[[ Supplied data, beginning ]]
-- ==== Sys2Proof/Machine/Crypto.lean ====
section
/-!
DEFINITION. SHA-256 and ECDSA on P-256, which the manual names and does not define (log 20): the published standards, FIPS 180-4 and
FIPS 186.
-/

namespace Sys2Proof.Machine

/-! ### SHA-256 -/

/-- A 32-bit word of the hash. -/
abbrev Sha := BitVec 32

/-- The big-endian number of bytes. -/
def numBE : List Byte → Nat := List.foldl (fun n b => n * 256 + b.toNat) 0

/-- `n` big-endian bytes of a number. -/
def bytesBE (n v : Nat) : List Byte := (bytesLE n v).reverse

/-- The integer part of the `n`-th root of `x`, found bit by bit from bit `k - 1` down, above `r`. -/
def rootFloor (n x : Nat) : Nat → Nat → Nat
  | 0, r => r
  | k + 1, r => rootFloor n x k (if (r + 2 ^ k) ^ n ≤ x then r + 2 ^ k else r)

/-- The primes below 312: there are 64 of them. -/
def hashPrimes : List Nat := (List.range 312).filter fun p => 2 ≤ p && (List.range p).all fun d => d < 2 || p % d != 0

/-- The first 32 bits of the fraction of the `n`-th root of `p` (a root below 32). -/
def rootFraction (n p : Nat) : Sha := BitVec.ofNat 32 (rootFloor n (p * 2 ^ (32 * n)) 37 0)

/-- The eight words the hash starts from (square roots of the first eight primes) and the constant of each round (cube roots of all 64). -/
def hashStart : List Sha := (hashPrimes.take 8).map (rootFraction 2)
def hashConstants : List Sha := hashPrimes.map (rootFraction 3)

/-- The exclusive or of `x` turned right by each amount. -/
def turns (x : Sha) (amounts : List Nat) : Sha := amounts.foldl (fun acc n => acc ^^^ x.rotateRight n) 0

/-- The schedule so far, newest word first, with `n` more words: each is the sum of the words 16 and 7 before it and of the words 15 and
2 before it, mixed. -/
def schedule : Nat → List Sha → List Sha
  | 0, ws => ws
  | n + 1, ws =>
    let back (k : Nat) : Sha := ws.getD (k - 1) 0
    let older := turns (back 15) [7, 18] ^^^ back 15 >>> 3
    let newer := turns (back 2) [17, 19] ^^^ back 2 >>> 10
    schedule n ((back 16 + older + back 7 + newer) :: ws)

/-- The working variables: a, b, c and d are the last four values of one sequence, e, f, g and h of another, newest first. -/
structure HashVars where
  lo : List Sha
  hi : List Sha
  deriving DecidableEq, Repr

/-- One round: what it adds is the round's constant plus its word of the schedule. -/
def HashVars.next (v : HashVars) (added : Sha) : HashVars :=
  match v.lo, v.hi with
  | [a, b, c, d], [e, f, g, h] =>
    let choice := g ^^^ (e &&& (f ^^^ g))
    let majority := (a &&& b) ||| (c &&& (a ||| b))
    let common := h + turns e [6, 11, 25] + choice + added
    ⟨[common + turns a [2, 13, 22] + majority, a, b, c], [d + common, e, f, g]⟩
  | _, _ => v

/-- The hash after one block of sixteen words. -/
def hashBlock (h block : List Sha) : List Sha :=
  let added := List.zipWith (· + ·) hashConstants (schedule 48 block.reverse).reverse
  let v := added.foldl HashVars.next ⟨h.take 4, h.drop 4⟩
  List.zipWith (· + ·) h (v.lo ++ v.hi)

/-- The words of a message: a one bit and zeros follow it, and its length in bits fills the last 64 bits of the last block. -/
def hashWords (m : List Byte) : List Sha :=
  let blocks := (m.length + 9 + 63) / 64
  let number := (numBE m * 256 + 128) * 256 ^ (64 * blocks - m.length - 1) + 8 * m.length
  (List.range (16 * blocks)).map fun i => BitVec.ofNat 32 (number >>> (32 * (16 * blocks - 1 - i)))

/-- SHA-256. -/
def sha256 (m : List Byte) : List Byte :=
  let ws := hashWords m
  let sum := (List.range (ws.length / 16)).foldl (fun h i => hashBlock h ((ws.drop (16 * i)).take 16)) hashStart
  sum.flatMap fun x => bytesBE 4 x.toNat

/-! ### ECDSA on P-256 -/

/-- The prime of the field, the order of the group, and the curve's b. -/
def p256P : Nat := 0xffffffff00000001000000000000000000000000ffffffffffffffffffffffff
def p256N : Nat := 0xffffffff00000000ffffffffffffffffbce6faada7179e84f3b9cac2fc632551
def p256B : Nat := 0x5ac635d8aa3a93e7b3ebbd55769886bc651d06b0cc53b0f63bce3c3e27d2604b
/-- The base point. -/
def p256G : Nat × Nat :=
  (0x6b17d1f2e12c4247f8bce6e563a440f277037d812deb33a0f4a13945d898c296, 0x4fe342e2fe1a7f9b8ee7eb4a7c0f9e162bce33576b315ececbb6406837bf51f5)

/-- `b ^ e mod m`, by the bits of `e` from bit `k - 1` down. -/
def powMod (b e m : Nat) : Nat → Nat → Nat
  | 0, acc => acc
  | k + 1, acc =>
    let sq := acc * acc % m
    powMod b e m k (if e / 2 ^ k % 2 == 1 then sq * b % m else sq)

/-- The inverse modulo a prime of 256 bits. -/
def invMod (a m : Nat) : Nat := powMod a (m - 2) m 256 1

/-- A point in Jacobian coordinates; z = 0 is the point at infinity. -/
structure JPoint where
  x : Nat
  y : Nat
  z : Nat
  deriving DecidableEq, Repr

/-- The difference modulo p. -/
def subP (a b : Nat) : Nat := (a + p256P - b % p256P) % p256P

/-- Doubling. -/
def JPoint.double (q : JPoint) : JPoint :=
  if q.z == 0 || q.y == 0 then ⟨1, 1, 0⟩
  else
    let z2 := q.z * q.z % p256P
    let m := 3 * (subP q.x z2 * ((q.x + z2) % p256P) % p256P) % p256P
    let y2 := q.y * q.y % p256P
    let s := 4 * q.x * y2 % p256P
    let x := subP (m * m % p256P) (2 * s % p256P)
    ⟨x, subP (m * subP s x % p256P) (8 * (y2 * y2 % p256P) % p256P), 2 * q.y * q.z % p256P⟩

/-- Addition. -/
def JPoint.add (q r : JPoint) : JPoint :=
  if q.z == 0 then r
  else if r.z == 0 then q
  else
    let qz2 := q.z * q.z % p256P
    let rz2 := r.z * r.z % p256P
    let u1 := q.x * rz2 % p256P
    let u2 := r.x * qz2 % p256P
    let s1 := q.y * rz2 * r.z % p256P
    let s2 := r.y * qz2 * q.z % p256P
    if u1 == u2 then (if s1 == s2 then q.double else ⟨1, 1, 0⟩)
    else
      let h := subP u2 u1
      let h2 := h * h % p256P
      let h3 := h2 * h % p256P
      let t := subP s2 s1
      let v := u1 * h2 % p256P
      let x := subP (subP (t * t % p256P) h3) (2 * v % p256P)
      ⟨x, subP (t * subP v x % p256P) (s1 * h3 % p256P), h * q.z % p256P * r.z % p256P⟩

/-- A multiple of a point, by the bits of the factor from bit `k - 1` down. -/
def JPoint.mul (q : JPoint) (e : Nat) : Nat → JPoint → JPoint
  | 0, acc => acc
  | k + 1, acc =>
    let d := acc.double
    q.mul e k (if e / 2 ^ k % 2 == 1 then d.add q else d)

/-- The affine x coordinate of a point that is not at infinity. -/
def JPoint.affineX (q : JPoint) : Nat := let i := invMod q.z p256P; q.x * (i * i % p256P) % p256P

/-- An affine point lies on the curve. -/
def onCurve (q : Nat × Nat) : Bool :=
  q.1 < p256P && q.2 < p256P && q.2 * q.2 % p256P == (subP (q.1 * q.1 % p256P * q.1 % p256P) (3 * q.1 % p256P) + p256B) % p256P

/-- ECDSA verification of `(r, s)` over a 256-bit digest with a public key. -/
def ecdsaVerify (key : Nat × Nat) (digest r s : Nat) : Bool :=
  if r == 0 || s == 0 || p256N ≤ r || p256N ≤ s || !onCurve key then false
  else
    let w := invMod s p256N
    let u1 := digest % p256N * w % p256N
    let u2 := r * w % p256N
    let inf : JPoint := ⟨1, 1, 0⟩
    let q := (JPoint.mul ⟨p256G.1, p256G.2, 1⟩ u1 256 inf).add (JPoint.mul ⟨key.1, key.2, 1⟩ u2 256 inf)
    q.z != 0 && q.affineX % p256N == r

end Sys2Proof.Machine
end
[[ Supplied data, end ]]
Your goal:
From the data above, reproduce word for word the lines running from the line with "of bytes. -/" to the line with "2 before it, mixed. -/", ends included.

Response to the task:
/-- The big-endian number of bytes. -/
def numBE : List Byte → Nat := List.foldl (fun n b => n * 256 + b.toNat) 0

/-- `n` big-endian bytes of a number. -/
def bytesBE (n v : Nat) : List Byte := (bytesLE n v).reverse

/-- The integer part of the `n`-th root of `x`, found bit by bit from bit `k - 1` down, above `r`. -/
def rootFloor (n x : Nat) : Nat → Nat → Nat
  | 0, r => r
  | k + 1, r => rootFloor n x k (if (r + 2 ^ k) ^ n ≤ x then r + 2 ^ k else r)

/-- The primes below 312: there are 64 of them. -/
def hashPrimes : List Nat := (List.range 312).filter fun p => 2 ≤ p && (List.range p).all fun d => d < 2 || p % d != 0

/-- The first 32 bits of the fraction of the `n`-th root of `p` (a root below 32). -/
def rootFraction (n p : Nat) : Sha := BitVec.ofNat 32 (rootFloor n (p * 2 ^ (32 * n)) 37 0)

/-- The eight words the hash starts from (square roots of the first eight primes) and the constant of each round (cube roots of all 64). -/
def hashStart : List Sha := (hashPrimes.take 8).map (rootFraction 2)
def hashConstants : List Sha := hashPrimes.map (rootFraction 3)

/-- The exclusive or of `x` turned right by each amount. -/
def turns (x : Sha) (amounts : List Nat) : Sha := amounts.foldl (fun acc n => acc ^^^ x.rotateRight n) 0

/-- The schedule so far, newest word first, with `n` more words: each is the sum of the words 16 and 7 before it and of the words 15 and
2 before it, mixed. -/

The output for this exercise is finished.